[Directions] Each line below from the one containing "(45 R702). -/" through the one containing "thumbLoaded rd (s.loadWord (s.lo rb + s.lo" is to be given again exactly, and no line outside that span.

Stored entries
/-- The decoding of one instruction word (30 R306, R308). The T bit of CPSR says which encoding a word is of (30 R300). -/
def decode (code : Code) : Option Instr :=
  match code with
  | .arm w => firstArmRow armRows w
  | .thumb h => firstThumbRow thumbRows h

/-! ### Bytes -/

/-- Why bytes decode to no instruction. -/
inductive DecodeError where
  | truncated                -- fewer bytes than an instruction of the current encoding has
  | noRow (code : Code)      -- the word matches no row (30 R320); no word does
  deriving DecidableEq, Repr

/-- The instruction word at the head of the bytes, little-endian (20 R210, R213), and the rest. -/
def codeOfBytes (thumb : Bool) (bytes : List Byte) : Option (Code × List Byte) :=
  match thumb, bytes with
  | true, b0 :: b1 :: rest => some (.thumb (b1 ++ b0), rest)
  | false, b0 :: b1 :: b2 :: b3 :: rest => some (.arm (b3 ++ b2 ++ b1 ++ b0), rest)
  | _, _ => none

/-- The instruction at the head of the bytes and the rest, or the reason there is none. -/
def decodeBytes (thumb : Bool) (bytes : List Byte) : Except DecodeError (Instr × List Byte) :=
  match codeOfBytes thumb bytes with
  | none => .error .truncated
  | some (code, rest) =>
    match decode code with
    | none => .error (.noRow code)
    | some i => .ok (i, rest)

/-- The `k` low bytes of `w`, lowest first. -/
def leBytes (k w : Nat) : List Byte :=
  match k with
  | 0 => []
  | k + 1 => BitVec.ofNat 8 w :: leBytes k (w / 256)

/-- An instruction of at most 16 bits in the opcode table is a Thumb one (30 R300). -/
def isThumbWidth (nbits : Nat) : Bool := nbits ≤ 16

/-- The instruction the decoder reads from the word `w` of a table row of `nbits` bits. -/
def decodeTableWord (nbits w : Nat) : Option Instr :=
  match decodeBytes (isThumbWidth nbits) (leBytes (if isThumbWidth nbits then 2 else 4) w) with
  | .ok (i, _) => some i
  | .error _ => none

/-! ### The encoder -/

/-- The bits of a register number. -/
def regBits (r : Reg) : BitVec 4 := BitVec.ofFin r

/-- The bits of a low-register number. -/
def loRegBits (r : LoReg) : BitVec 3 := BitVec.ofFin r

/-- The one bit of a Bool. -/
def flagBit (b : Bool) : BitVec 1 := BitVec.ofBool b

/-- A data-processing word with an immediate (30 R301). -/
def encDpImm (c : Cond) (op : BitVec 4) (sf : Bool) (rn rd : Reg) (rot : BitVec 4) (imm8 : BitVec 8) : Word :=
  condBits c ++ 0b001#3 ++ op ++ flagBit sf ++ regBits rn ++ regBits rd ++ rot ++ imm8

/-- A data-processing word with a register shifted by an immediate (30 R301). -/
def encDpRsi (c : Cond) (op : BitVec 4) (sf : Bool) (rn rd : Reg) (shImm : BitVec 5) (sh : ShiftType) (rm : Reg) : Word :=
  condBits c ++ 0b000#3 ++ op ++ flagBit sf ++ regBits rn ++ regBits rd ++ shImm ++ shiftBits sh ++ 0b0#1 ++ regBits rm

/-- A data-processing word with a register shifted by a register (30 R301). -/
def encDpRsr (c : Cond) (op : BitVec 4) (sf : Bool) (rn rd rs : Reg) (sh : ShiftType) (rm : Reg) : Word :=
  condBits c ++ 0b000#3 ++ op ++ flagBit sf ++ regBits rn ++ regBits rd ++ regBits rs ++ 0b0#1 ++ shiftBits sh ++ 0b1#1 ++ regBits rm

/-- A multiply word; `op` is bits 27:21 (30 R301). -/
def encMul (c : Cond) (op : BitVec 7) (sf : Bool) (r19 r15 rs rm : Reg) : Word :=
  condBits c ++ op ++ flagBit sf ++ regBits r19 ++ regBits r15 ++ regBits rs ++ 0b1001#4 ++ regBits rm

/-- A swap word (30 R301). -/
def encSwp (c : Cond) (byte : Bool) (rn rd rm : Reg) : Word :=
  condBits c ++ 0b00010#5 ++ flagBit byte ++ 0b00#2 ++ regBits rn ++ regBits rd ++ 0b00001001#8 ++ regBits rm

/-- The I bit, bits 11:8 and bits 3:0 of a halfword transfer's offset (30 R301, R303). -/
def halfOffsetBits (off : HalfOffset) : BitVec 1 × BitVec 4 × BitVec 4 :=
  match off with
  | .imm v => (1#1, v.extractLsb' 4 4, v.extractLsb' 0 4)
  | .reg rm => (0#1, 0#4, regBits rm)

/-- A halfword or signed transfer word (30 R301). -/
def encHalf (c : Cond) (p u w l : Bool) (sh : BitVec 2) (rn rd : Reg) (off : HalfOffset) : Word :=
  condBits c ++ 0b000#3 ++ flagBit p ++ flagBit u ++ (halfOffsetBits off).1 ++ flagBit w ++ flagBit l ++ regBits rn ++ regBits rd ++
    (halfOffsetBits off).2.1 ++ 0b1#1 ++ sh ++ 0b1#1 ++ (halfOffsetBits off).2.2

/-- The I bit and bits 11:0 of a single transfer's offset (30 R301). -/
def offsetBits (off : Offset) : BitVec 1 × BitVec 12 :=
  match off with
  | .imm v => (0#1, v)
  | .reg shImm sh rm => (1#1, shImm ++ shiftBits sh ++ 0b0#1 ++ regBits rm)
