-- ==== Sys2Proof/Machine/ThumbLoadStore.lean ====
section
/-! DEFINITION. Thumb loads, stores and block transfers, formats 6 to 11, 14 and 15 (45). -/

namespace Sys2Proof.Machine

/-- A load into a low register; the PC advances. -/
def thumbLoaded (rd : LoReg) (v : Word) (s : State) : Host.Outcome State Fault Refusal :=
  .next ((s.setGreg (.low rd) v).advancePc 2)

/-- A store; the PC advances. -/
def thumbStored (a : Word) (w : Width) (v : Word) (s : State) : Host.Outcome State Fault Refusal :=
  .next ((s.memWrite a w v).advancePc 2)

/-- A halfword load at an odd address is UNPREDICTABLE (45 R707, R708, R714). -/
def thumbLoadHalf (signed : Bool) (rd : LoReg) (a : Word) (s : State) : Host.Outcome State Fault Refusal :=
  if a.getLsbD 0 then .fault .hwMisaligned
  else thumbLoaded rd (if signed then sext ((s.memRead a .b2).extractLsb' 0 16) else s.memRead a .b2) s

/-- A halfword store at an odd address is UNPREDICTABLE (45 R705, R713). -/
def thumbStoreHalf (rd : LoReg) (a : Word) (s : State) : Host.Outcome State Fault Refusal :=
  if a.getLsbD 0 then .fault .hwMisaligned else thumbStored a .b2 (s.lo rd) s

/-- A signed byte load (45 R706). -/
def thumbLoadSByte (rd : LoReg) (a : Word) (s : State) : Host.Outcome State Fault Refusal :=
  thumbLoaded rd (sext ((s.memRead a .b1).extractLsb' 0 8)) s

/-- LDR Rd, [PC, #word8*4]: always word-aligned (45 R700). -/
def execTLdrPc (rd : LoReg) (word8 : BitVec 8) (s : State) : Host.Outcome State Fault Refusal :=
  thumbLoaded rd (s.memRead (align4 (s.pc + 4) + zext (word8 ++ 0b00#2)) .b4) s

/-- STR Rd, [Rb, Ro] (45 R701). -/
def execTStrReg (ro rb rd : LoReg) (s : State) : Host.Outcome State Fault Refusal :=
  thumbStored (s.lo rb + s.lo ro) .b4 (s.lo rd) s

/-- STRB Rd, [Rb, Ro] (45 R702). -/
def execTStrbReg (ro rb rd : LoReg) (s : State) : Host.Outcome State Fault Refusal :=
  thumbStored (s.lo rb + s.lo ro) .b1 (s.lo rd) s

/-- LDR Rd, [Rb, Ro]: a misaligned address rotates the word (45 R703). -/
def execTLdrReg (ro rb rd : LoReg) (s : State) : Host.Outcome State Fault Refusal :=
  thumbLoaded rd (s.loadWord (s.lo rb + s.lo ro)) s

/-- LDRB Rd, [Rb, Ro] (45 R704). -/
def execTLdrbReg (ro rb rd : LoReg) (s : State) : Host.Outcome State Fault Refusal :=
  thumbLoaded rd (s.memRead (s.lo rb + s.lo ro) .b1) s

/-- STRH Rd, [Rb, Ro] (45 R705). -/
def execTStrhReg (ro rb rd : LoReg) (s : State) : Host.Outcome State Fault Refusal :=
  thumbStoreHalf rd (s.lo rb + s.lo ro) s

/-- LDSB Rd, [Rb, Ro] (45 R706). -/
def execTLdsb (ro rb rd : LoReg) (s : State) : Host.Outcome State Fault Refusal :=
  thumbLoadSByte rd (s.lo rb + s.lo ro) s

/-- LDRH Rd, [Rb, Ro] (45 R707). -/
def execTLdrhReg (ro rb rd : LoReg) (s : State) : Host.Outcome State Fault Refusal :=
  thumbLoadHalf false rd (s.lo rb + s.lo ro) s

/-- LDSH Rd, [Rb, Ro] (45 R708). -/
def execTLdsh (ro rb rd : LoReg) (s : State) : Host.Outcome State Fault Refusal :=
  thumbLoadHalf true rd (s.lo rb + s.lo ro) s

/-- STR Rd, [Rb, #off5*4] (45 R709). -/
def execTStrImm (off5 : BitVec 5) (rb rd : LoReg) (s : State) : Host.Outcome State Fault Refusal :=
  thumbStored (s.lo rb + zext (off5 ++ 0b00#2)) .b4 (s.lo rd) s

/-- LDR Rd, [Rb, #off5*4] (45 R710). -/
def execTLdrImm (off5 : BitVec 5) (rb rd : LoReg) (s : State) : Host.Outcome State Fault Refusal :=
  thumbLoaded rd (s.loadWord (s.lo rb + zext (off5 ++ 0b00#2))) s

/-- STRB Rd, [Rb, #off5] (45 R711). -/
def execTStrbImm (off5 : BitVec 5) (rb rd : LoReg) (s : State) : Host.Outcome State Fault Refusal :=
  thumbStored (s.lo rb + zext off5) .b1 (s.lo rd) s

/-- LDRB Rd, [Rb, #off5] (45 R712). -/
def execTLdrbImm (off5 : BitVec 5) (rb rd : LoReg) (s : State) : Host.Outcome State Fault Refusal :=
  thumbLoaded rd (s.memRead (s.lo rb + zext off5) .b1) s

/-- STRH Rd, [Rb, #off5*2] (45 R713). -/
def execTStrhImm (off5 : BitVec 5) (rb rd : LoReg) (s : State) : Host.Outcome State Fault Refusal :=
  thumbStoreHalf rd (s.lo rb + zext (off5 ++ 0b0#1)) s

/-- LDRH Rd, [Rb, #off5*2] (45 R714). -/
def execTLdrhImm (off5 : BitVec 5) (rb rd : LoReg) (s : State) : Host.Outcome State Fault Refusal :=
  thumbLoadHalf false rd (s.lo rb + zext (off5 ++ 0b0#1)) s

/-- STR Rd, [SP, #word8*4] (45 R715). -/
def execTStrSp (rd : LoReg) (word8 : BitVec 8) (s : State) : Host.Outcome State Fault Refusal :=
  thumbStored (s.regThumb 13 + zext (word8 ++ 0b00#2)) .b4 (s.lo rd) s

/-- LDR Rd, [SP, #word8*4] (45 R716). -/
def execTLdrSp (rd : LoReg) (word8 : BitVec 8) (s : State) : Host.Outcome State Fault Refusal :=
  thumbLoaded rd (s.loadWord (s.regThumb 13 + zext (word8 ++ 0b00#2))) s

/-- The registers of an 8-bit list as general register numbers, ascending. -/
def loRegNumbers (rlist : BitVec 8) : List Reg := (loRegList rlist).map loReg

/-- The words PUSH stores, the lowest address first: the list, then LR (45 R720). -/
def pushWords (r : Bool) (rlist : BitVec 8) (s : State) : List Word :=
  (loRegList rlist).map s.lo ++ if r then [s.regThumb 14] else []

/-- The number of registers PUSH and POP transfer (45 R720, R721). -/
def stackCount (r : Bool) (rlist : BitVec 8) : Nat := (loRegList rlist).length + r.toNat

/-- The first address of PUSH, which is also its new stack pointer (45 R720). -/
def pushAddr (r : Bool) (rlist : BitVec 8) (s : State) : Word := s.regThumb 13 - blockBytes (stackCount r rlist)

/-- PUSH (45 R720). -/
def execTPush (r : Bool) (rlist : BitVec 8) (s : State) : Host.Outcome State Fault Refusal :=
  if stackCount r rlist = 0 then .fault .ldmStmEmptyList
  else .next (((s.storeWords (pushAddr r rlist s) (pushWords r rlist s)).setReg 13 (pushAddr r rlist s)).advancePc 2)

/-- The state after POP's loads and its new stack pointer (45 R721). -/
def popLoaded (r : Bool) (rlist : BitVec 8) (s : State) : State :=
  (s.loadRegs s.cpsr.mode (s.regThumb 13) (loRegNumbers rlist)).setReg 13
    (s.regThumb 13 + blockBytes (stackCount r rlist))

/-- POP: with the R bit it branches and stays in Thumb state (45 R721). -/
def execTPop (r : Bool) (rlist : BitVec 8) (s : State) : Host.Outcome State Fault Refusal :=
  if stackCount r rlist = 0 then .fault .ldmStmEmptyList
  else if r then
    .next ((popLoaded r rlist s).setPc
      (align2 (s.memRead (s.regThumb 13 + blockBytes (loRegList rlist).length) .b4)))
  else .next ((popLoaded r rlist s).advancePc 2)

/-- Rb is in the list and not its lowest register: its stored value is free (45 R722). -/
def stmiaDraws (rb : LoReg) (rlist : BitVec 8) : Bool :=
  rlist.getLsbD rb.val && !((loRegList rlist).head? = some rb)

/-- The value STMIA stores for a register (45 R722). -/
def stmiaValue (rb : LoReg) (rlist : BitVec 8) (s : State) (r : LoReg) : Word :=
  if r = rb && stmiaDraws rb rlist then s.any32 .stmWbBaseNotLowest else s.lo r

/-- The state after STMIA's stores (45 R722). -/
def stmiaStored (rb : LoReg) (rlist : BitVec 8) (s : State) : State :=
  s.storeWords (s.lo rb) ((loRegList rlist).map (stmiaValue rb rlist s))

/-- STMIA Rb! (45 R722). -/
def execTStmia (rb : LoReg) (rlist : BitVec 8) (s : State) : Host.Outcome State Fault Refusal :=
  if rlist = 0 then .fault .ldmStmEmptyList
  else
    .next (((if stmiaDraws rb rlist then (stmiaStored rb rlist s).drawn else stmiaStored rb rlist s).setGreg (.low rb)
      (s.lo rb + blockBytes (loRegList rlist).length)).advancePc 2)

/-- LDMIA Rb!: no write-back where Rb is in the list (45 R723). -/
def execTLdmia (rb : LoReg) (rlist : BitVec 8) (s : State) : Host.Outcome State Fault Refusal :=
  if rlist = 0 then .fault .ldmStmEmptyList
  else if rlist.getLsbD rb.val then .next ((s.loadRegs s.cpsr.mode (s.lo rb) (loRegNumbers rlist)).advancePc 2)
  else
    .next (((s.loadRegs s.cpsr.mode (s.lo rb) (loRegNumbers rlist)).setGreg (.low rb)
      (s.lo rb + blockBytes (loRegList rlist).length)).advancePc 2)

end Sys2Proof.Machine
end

[Exercise answer]
/-- STRB Rd, [Rb, Ro] (45 R702). -/
def execTStrbReg (ro rb rd : LoReg) (s : State) : Host.Outcome State Fault Refusal :=
  thumbStored (s.lo rb + s.lo ro) .b1 (s.lo rd) s

/-- LDR Rd, [Rb, Ro]: a misaligned address rotates the word (45 R703). -/
def execTLdrReg (ro rb rd : LoReg) (s : State) : Host.Outcome State Fault Refusal :=
  thumbLoaded rd (s.loadWord (s.lo rb + s.lo ro)) s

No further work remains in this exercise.